_Exercise brief_
Copy the records. Keep every line exactly as it is.

_Collected data entries_
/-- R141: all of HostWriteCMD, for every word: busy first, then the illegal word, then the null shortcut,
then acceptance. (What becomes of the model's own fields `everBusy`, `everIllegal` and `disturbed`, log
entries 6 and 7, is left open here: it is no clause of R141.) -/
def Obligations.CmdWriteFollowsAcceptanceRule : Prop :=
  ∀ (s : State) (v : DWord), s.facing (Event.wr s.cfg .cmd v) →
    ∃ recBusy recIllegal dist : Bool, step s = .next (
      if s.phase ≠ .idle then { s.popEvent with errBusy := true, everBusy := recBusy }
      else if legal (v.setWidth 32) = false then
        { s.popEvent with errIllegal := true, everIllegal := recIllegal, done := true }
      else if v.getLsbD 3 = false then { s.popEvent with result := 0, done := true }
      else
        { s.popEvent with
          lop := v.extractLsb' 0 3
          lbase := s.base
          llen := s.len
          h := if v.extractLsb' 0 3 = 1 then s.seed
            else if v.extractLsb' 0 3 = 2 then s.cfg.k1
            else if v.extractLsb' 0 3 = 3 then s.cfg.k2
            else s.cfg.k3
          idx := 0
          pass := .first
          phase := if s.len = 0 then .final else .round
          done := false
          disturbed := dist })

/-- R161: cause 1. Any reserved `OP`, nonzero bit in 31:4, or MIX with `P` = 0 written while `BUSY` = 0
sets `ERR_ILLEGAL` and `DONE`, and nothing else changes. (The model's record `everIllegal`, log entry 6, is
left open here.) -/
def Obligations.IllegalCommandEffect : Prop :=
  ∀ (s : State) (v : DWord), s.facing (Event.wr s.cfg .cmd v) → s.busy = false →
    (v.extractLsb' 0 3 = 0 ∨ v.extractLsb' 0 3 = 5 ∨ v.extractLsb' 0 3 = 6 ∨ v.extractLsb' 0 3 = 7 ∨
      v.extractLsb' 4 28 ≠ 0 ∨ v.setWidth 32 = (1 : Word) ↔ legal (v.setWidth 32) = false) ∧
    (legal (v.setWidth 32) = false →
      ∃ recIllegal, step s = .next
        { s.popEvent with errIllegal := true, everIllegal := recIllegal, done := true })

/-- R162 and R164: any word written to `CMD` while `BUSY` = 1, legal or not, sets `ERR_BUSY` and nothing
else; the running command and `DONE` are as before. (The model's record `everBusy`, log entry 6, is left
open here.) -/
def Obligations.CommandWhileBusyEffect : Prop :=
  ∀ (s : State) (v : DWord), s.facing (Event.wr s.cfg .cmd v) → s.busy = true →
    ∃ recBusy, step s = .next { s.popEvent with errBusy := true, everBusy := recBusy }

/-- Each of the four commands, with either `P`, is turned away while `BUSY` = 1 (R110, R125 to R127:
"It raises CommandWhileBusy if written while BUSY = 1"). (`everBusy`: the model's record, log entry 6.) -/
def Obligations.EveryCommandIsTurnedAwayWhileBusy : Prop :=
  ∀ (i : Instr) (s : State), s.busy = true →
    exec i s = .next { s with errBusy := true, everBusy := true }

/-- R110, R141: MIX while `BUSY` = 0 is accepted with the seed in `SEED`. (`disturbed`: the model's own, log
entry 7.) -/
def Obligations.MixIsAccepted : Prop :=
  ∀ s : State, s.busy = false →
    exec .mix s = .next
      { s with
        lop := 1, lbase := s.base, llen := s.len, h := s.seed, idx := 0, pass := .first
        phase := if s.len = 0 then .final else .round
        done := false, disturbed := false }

_Completed task_
/-- R141: all of HostWriteCMD, for every word: busy first, then the illegal word, then the null shortcut,
then acceptance. (What becomes of the model's own fields `everBusy`, `everIllegal` and `disturbed`, log
entries 6 and 7, is left open here: it is no clause of R141.) -/
def Obligations.CmdWriteFollowsAcceptanceRule : Prop :=
  ∀ (s : State) (v : DWord), s.facing (Event.wr s.cfg .cmd v) →
    ∃ recBusy recIllegal dist : Bool, step s = .next (
      if s.phase ≠ .idle then { s.popEvent with errBusy := true, everBusy := recBusy }
      else if legal (v.setWidth 32) = false then
        { s.popEvent with errIllegal := true, everIllegal := recIllegal, done := true }
      else if v.getLsbD 3 = false then { s.popEvent with result := 0, done := true }
      else
        { s.popEvent with
          lop := v.extractLsb' 0 3
          lbase := s.base
          llen := s.len
          h := if v.extractLsb' 0 3 = 1 then s.seed
            else if v.extractLsb' 0 3 = 2 then s.cfg.k1
            else if v.extractLsb' 0 3 = 3 then s.cfg.k2
            else s.cfg.k3
          idx := 0
          pass := .first
          phase := if s.len = 0 then .final else .round
          done := false
          disturbed := dist })

/-- R161: cause 1. Any reserved `OP`, nonzero bit in 31:4, or MIX with `P` = 0 written while `BUSY` = 0
sets `ERR_ILLEGAL` and `DONE`, and nothing else changes. (The model's record `everIllegal`, log entry 6, is
left open here.) -/
def Obligations.IllegalCommandEffect : Prop :=
  ∀ (s : State) (v : DWord), s.facing (Event.wr s.cfg .cmd v) → s.busy = false →
    (v.extractLsb' 0 3 = 0 ∨ v.extractLsb' 0 3 = 5 ∨ v.extractLsb' 0 3 = 6 ∨ v.extractLsb' 0 3 = 7 ∨
      v.extractLsb' 4 28 ≠ 0 ∨ v.setWidth 32 = (1 : Word) ↔ legal (v.setWidth 32) = false) ∧
    (legal (v.setWidth 32) = false →
      ∃ recIllegal, step s = .next
        { s.popEvent with errIllegal := true, everIllegal := recIllegal, done := true })

/-- R162 and R164: any word written to `CMD` while `BUSY` = 1, legal or not, sets `ERR_BUSY` and nothing
else; the running command and `DONE` are as before. (The model's record `everBusy`, log entry 6, is left
open here.) -/
def Obligations.CommandWhileBusyEffect : Prop :=
  ∀ (s : State) (v : DWord), s.facing (Event.wr s.cfg .cmd v) → s.busy = true →
    ∃ recBusy, step s = .next { s.popEvent with errBusy := true, everBusy := recBusy }

/-- Each of the four commands, with either `P`, is turned away while `BUSY` = 1 (R110, R125 to R127:
"It raises CommandWhileBusy if written while BUSY = 1"). (`everBusy`: the model's record, log entry 6.) -/
def Obligations.EveryCommandIsTurnedAwayWhileBusy : Prop :=
  ∀ (i : Instr) (s : State), s.busy = true →
    exec i s = .next { s with errBusy := true, everBusy := true }

/-- R110, R141: MIX while `BUSY` = 0 is accepted with the seed in `SEED`. (`disturbed`: the model's own, log
entry 7.) -/
def Obligations.MixIsAccepted : Prop :=
  ∀ s : State, s.busy = false →
    exec .mix s = .next
      { s with
        lop := 1, lbase := s.base, llen := s.len, h := s.seed, idx := 0, pass := .first
        phase := if s.len = 0 then .final else .round
        done := false, disturbed := false }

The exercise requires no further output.